このような工法が用いられる場合、掘削してからコンクリートが打設されるまでの間、トンネルの内周面の変位を計測して管理することが重要である。例えば、トンネルの内周面の変位を計測して、変位量が十分に小さくなったことを以て掘削後の地山が安定したと判断する。
【0003】
上記のように、トンネルの内周面の変位を計測する先行技術として、特許文献1を例示する。

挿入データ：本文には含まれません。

-- ==== Sys2Proof/Config.lean ====
section
/-! DEFINITION. What the spec fixes as a number for this part, and the free values: what the spec leaves open. The free
values have no body, so nothing can be proved about which value they take. -/

namespace Sys2Proof.Config

/-- Cores of the package (R5). -/
def cores : Nat := 224
/-- Lanes of a core (R5). -/
def lanes : Nat := 32
/-- Rank slots of a lane (R5, R200). -/
def slotsPerLane : Nat := 16
/-- Registers of a lane that ranks share (R200). -/
def laneRoom : Nat := 256
/-- Scratchpad bytes of a core (R5). -/
def scratchBytes : Nat := 524288
/-- Plane-store bytes of a core (R5). -/
def planeBytes : Nat := 1048576
/-- Physical slabs of a core (R232). -/
def slabsPerCore : Nat := 8
/-- Bytes of a slab (R232). -/
def slabBytes : Nat := 65536
/-- Core barriers (R200) and quad-linked barriers (R140). -/
def coreBars : Nat := 96
def quadBars : Nat := 32
/-- Instructions of a ply (R211). -/
def plyLimit : Nat := 24
/-- Entries of a live record (R348). -/
def recordLimit : Nat := 32
/-- Retained tags of a home slice (R352). -/
def tagLimit : Nat := 8192
/-- Response buffers of the fabric interface (R313). -/
def respBuffers : Nat := 65536
/-- ORD packets held (R322), packets cut (R355), entries of an armed ring (R364). -/
def ordLimit : Nat := 64
def cutLimit : Nat := 64
def armedLimit : Nat := 112
/-- Reference cycles in a microsecond (R398). -/
def cyclesPerUs : Nat := 1750
/-- Passed-over cycles before a room hold (R199). -/
def roomHoldCycles : Nat := 65536
/-- Starvation limit (R214) and path limit (R215). -/
def starveLimit : Nat := 256
def pathLimit : Nat := 64
/-- Sectors of a core's L1 of 128 KiB, and lines of the package's L2 of 192 MiB (R5). -/
def l1Sectors : Nat := 1024
def l2Lines : Nat := 393216
/-- What a page-table entry says (R294): valid, leaf, rights (bit 2 RD, 1 WR, 0 EX, as PERM of R295) and bits 47:12 of the next table or of
the page. -/
structure Pte where
  valid : Bool
  leaf : Bool
  perm : BitVec 3
  frame : BitVec 36
  deriving DecidableEq, Repr, Inhabited

/-- FREE VALUE (log 7). The layout of a page-table entry is not given (R294). -/
opaque pte : BitVec 64 → Pte
/-- FREE VALUE (log 8). Whether a load that R265 and R273 let take an L1 copy, or a fetch that R39 lets take an old copy of
a granule, takes the copy; applied to a counter of State. -/
opaque takeCopy : Nat → Bool
/-- FREE VALUE (log 81). Which of the pieces of a command that may go next goes, of those that the spec leaves without order (R155, R160,
R246); applied to a counter of State, taken modulo their number. -/
opaque nextPiece : Nat → Nat
/-- FREE VALUE (log 9). Whether an SC outside the placement that R129 guarantees fails although its reservation stands;
applied to a counter of State. -/
opaque scFails : Nat → Bool
/-- FREE VALUE (log 21). Whether a flowlet that may choose its path afresh does (R320); applied to a counter of State. -/
opaque newPath : Nat → Bool
/-- FREE VALUE (log 88). Flit buffers of a channel of a link, less one (R312). -/
opaque linkCredits : Nat
/-- FREE VALUE (log 88). AES-256-GCM (R319): the key stream of a key and nonce, byte by byte, and the 64-bit tag of a key, nonce,
additional data and ciphertext. -/
opaque keyStream : BitVec 256 → Nat → Nat → Byte
opaque sealTag : BitVec 256 → Nat → Nat → List Byte → BitVec 64
/-- FREE VALUE (log 88). The link key of a port's attested session, by port and count of attestations, and the direction bit of the nonces
that this package sends under there (R317). -/
opaque linkKey : Nat → Nat → BitVec 256
opaque linkDir : Nat → Bool
/-- FREE VALUE (log 11). What a packet's body says beside its record and data. -/
opaque packetRest : List Byte → PacketRest
/-- FREE VALUE (log 22). Which of bounds, rights and owner a rank's fault names when a remote home refuses with status 0x0002;
applied to a counter of State. -/
opaque refusedFor : Nat → Fin 3
/-- FREE VALUE (log 26). The pseudo-channel of an offset of a buffer homed on another package, whose table this package does
not hold: package, partition × 4096 + buffer, offset. -/
opaque remoteChannel : Nat → Nat → Nat → Nat
/-- FREE VALUE (log 35). The retention class a row was binned into at boot (R297), 0 to 2 for 128, 64 and 32 ms: pseudo-channel, row. -/
opaque rowClass : Nat → Nat → Fin 3
/-- FREE VALUE (log 39). The SHA-384 digest of a chunk (R385), of its bytes that are not zero, by offset. -/
opaque sha384 : List (Nat × Byte) → BitVec 384
/-- FREE VALUE (log 40). What a data-parallel replica answers for a chunk of a generation (R388, R389), none where it does not
answer: package, partition, generation, chunk; its digest and its bytes that are not zero. -/
opaque replica : Nat → Nat → Nat → Nat → Option (BitVec 384 × List (Nat × Byte))
/-- The digests that are measured (R392, log 10): the boot ROM; the management firmware, the control-core firmware and the kernel image, of
copy B or copy A. -/
opaque romDigest : BitVec 384
opaque firmwareDigest : Bool → BitVec 384
opaque controlDigest : Bool → BitVec 384
opaque kernelDigest : Bool → BitVec 384

/-- The bytes, by offset, of a slot of a checkpoint's region: partition, generation, time. The spec gives a slot no layout (R385, log 40). -/
opaque slotImage : Nat → Nat → Nat → List (Nat × Byte)

/-- FREE VALUE (log 10). The signed answer to an attestation request (R392): certificate chain, session keys and transcript
bytes belong to SPDM 1.3. -/
opaque spdmAnswer : List Byte → List Byte

/-- FREE VALUE (log 4). The control-space base of the launch-window region, which the management processor reports at host join
(R394). A rejected window write's record holds its window's address (R196). -/
opaque windowBase : BitVec 64
/-- FREE VALUE (log 4). The control-space base of the package control block, reported at host join too (R394). -/
opaque pcbBase : BitVec 64
/-- Bytes of the launch-window region and of the package control block (R394). -/
def windowBytes : Nat := 16777216
def pcbBytes : Nat := 0x20000

end Sys2Proof.Config
end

特許文献1には、トンネル内を移動する移動車に搭載したレーザースキャナと、移動車の後方に設置したトータルステーションと、を用いてトンネル内壁面を計測することが開示されている。同文献に係る発明は、トンネル内のローカル座標系によって表現されるレーザースキャナの測量データ(点群データ)を、トータルステーションによる測量(レーザースキャナの位置と、移動車に設けた2点のマーカの位置)に基づいて、絶対座標系によって表現される点群データに変換することを特徴とする。
【先行技術文献】
【特許文献】
【0004】
【文献】特開2018-163063号公報
【発明の概要】
【発明が解決しようとする課題】
【0005】
特許文献1に開示されている発明は、レーザースキャナによる測量とトータルステーションによる測量を組み合わせることによって、レーザースキャナが取得した点群データの位置情報を絶対座標系に変換する必要がある。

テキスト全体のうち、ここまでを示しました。